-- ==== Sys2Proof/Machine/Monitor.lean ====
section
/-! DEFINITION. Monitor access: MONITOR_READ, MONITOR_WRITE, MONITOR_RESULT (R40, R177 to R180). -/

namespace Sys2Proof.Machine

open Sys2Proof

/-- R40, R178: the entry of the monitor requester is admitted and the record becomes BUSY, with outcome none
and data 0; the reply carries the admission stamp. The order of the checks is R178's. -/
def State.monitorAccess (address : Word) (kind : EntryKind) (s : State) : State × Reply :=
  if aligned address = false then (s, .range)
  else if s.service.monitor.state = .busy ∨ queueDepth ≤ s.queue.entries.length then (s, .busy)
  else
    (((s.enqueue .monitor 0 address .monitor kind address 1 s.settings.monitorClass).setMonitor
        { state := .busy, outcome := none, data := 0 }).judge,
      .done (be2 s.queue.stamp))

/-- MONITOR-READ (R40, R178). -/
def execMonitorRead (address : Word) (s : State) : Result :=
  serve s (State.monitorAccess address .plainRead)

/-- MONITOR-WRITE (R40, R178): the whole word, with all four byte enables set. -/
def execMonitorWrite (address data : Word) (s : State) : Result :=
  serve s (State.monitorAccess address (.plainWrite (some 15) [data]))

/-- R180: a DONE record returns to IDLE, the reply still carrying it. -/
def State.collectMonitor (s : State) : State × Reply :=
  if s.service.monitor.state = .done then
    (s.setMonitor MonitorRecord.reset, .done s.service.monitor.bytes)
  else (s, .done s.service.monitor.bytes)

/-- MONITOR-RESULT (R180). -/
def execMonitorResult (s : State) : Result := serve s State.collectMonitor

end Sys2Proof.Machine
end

○ ○ ○

Brief: Reproduce only the lines between the line containing "def State.collectMonitor (s" and the last line of the records, those two lines included, exactly.

Response below:
def State.collectMonitor (s : State) : State × Reply :=
  if s.service.monitor.state = .done then
    (s.setMonitor MonitorRecord.reset, .done s.service.monitor.bytes)
  else (s, .done s.service.monitor.bytes)

/-- MONITOR-RESULT (R180). -/
def execMonitorResult (s : State) : Result := serve s State.collectMonitor

end Sys2Proof.Machine
end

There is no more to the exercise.